Source material —
-----
-- ==== Sys2Proof/Tests/Slice0.lean ====
section
/-!
SUPPORT. Tests: the checks of WellFormed refuse an ill-formed term each, the spec's worked examples, and a witness for the
hypotheses of every clause of every statement.
-/

set_option Elab.async false

namespace Sys2Proof.Tests

open Sys2Proof Sys2Proof.Machine

/-- A descriptor from its byte offsets and values. -/
def dsc (l : List (Nat × Nat)) : Desc := BitVec.ofNat 512 (l.map (fun x => x.2 * 2 ^ (8 * x.1))).sum

/-- A host interface that runs: rings 0, 1, 65, 66, 128, 129 and 130 are there, empty, of 16 entries. -/
def wHostIf : HostIf :=
  { running := true, resetting := false
    rings := [(0, { live := true, log2 := 4, cq := 128, base := 0x1000 }), (1, { live := true, log2 := 4, cq := 129, base := 0x2000 }),
      (65, { live := true, log2 := 4, cq := 130, base := 0x3000 }), (66, { live := true, log2 := 4, base := 0x4000 }),
      (128, { live := true, log2 := 4, base := 0x5000 }), (129, { live := true, log2 := 4, base := 0x6000 }),
      (130, { live := true, log2 := 4, base := 0x7000 })] }

/-- The reset part with that host interface, in Noon. -/
def wNoon : State := { State.reset with host := wHostIf }.sf32 Reg.dawnStatus 28 2 1

/-- The state that an outcome carries. -/
def nx (o : Host.Outcome State Fault Refusal) : State := match o with | .next t => t | _ => {}

/-- A Dawn that meets nothing, and an alarm handling of some trips. -/
def wDawn : DawnIn := ⟨[], [], [], 0, true, true, [], [], []⟩
def wAlarm (l : List AlarmTrip) : AlarmIn := ⟨l, 0, 0, 0, true, wDawn⟩

/-- In Twilight with the reference present; in Midnight; and with partition 0 RUNNING on the 16 cores of die 0. -/
def wTwilight : State := (wNoon.sf32 Reg.pwrState 0 2 1).set32 Reg.clkRef 0
def wMidnight : State := wNoon.sf32 Reg.pwrState 0 2 2
def wRun : State := (wNoon.w32 (Reg.topPartMember 0) 0xFFFF).setPstate 0 3

/-- A number from byte offsets and values. -/
def num (l : List (Nat × Nat)) : Nat := (l.map (fun x => x.2 * 2 ^ (8 * x.1))).sum

/-- Core 0 of that partition runs its stream, with a card at the head of its queue. -/
def wCard (card : Nat) : State := (wRun.setSeqState 0 1).setCore 0 { queue := [(0, card)] }

/-- Where no write is on its way, every byte stands. -/
theorem still_of (s : State) (h : s.past = []) (c a n : Nat) : s.Still c a n := by
  intro p hp; rw [h] at hp; exact absurd hp List.not_mem_nil

/-- Where no word is stored with an error, every word is sound. -/
theorem sound_of (s : State) (h : s.soft = []) (a n : Nat) : s.Sound a n := by
  intro x _ _; unfold State.isSoft; rw [h]; rfl

/-- Die 7 held since cycle 5; and die 0, with a card that waits for an external flag. -/
def wHold : State := wNoon.setDie 7 { run := false, hold := some ⟨2, 1, 0, 0, 5, none⟩ }
def wWait : State := wCard (num [(0, 0), (16, 2 ^ 63 + 2 ^ 59 + 5 * 2 ^ 40)])
def wHeld : State := wWait.setDie 0 { run := false, hold := some ⟨0, 0, 0, 0, 5, none⟩ }

/-- A frame and a message with SEQ 0, as they arrive. -/
def wFrame (f : Frame) : BitVec 2304 := BitVec.ofNat 2304 (f.wire 0)
def wMsg (m : Msg) : BitVec 256 := BitVec.ofNat 256 (m.wire 0)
-----
Instructions for the task — Write out exactly the lines above from the line with "its byte offsets and values. -/" through the line with "16 entries. -/", both of them included, and leave out all other lines.

Task response —
/-- A descriptor from its byte offsets and values. -/
def dsc (l : List (Nat × Nat)) : Desc := BitVec.ofNat 512 (l.map (fun x => x.2 * 2 ^ (8 * x.1))).sum

/-- A host interface that runs: rings 0, 1, 65, 66, 128, 129 and 130 are there, empty, of 16 entries. -/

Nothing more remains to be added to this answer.